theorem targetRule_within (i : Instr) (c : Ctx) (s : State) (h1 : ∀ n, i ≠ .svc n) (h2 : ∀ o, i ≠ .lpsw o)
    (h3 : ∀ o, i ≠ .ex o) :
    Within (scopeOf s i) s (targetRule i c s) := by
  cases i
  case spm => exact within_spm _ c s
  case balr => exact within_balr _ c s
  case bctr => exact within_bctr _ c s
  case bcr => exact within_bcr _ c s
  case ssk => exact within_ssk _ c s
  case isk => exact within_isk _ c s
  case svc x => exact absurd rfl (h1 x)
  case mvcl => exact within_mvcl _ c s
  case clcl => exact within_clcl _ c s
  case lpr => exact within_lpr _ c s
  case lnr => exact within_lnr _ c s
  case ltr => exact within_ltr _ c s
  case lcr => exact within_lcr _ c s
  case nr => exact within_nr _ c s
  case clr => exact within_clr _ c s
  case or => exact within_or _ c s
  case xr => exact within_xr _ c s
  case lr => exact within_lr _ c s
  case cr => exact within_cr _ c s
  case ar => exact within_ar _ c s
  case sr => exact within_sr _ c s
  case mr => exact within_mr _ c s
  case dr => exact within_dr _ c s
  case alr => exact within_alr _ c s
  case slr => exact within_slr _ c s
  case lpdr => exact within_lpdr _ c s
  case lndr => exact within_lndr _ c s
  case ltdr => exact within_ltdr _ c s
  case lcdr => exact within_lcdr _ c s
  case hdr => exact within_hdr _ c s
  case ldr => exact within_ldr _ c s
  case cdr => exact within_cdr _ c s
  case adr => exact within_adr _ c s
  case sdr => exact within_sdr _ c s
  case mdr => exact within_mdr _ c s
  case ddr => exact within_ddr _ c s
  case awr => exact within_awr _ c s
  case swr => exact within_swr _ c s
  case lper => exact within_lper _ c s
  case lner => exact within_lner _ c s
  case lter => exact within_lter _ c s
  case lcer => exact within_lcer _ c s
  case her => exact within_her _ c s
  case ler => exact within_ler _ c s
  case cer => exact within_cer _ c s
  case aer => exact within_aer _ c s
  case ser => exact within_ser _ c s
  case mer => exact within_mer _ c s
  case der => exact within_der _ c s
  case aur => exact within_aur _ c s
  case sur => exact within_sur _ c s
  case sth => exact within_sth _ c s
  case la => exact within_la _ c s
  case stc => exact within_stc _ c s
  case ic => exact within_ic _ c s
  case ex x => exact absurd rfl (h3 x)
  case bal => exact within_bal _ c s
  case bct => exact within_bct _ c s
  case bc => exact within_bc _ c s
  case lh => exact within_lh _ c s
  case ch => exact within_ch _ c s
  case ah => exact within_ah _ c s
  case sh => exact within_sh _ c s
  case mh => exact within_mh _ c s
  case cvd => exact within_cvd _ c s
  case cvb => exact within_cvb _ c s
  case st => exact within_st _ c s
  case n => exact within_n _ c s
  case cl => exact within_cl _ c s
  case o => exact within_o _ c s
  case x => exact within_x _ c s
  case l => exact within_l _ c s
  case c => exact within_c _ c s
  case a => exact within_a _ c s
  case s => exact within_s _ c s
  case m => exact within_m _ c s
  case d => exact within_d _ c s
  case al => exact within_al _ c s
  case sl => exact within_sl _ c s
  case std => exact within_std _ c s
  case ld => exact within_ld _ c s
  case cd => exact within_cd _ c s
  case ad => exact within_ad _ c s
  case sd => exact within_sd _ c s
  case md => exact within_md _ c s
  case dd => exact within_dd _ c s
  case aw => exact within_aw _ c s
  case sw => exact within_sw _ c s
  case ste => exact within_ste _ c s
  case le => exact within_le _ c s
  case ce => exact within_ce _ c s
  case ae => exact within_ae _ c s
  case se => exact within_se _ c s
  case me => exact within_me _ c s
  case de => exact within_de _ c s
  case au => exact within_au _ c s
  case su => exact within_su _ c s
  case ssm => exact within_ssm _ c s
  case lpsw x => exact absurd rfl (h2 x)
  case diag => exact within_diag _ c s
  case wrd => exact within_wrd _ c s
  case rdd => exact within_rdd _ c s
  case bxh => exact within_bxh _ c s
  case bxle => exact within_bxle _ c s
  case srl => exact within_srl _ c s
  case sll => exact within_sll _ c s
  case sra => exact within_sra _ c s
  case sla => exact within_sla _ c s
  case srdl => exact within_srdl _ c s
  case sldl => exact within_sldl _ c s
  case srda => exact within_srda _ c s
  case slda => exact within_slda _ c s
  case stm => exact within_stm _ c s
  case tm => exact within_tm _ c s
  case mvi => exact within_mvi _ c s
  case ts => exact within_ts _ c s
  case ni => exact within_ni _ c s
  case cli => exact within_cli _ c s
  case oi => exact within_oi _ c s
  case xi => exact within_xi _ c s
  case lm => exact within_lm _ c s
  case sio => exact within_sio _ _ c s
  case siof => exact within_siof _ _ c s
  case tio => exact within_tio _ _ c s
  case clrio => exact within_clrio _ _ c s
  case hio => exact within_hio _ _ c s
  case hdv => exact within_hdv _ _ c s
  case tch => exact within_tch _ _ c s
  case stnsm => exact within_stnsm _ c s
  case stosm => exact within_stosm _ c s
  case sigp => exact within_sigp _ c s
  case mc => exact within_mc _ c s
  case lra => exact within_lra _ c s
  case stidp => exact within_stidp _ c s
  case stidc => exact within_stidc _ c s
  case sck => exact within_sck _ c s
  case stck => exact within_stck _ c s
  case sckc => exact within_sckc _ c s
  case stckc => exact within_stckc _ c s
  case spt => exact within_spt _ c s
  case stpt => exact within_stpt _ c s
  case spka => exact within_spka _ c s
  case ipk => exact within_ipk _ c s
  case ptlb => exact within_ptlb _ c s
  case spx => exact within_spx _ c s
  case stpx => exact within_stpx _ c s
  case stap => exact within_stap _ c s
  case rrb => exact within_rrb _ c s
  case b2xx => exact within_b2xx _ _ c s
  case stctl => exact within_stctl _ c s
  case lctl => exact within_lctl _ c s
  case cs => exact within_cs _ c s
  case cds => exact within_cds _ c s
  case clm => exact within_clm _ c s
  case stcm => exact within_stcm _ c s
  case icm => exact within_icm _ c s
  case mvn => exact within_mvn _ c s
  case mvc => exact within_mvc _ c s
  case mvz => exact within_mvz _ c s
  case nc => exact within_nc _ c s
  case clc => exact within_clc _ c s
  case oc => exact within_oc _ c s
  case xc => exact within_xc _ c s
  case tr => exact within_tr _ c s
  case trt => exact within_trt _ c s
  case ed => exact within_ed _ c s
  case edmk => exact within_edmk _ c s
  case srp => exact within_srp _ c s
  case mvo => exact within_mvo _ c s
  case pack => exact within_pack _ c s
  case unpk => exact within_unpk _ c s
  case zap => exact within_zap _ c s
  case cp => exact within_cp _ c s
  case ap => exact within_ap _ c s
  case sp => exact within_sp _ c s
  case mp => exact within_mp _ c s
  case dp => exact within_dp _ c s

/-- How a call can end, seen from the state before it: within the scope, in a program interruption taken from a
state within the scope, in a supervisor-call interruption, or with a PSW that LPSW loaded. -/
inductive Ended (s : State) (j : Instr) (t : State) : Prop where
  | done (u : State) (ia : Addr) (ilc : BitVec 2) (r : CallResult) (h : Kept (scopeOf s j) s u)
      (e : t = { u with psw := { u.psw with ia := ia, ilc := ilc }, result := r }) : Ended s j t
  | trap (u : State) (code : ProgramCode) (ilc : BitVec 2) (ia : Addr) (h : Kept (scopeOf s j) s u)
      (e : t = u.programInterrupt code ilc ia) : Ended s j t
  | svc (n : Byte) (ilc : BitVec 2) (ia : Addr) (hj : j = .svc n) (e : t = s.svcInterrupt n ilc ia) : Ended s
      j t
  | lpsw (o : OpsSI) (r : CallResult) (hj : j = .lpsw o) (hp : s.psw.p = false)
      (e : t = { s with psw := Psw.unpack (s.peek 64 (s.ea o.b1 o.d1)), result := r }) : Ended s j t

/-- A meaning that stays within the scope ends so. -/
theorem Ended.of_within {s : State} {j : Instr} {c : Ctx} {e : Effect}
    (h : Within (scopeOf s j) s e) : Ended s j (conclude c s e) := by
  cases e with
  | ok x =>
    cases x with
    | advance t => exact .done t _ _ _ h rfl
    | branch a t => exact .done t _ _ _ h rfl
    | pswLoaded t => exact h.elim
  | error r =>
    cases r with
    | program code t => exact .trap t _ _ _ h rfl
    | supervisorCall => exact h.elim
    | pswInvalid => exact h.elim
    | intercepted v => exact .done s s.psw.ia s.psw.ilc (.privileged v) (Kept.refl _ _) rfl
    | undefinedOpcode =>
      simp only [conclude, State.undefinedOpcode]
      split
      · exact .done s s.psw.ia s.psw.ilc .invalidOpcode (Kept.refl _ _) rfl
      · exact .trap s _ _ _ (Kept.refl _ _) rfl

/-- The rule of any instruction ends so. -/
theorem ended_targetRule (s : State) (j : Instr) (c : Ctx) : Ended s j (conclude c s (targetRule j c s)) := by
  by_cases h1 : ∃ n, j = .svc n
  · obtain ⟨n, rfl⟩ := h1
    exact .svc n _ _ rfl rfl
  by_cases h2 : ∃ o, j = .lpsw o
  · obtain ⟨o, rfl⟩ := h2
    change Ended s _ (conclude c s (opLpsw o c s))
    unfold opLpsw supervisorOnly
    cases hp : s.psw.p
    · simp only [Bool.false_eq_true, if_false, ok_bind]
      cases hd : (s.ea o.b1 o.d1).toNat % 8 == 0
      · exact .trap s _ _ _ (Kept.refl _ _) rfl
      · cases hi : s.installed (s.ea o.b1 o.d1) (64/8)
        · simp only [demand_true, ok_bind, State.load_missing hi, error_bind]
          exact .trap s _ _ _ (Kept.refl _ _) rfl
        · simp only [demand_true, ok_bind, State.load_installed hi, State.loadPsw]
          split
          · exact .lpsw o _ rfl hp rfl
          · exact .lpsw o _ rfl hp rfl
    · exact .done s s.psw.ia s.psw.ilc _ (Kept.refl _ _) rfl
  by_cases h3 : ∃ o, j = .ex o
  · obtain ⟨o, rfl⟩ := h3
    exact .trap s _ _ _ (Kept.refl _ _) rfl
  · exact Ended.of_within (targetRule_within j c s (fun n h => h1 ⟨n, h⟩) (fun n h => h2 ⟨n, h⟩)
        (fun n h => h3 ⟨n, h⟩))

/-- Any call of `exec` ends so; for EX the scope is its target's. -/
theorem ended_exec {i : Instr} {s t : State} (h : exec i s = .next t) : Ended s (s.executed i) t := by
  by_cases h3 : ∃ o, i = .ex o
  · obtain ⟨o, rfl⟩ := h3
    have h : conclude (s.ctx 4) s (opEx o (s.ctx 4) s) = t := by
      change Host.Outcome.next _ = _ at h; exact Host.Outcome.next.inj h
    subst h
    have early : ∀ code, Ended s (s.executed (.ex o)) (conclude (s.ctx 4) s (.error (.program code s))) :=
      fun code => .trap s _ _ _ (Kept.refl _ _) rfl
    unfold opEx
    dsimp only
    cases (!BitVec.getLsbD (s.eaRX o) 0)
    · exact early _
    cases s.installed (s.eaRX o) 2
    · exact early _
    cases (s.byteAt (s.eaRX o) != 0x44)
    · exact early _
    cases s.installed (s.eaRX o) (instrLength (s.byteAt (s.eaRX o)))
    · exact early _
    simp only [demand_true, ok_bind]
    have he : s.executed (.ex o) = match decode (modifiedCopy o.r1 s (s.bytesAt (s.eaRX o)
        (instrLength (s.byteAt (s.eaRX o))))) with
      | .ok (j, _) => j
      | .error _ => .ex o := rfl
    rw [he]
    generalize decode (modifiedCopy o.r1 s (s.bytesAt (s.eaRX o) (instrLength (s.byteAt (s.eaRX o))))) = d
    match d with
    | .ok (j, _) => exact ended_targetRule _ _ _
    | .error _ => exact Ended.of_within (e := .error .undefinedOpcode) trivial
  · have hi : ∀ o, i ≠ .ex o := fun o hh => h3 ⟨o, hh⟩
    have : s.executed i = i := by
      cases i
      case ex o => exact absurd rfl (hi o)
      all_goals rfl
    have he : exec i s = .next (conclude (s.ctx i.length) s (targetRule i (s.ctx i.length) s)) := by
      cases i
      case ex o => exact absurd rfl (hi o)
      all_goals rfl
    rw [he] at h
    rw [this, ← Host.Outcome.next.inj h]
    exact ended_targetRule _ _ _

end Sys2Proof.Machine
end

◇ ◇ ◇ ◇ ◇ ◇ ◇

YOUR TASK ->
Some lines above contain the word "bytesAt". Copy each of them.

TASK ANSWER ->
    have he : s.executed (.ex o) = match decode (modifiedCopy o.r1 s (s.bytesAt (s.eaRX o)
    generalize decode (modifiedCopy o.r1 s (s.bytesAt (s.eaRX o) (instrLength (s.byteAt (s.eaRX o))))) = d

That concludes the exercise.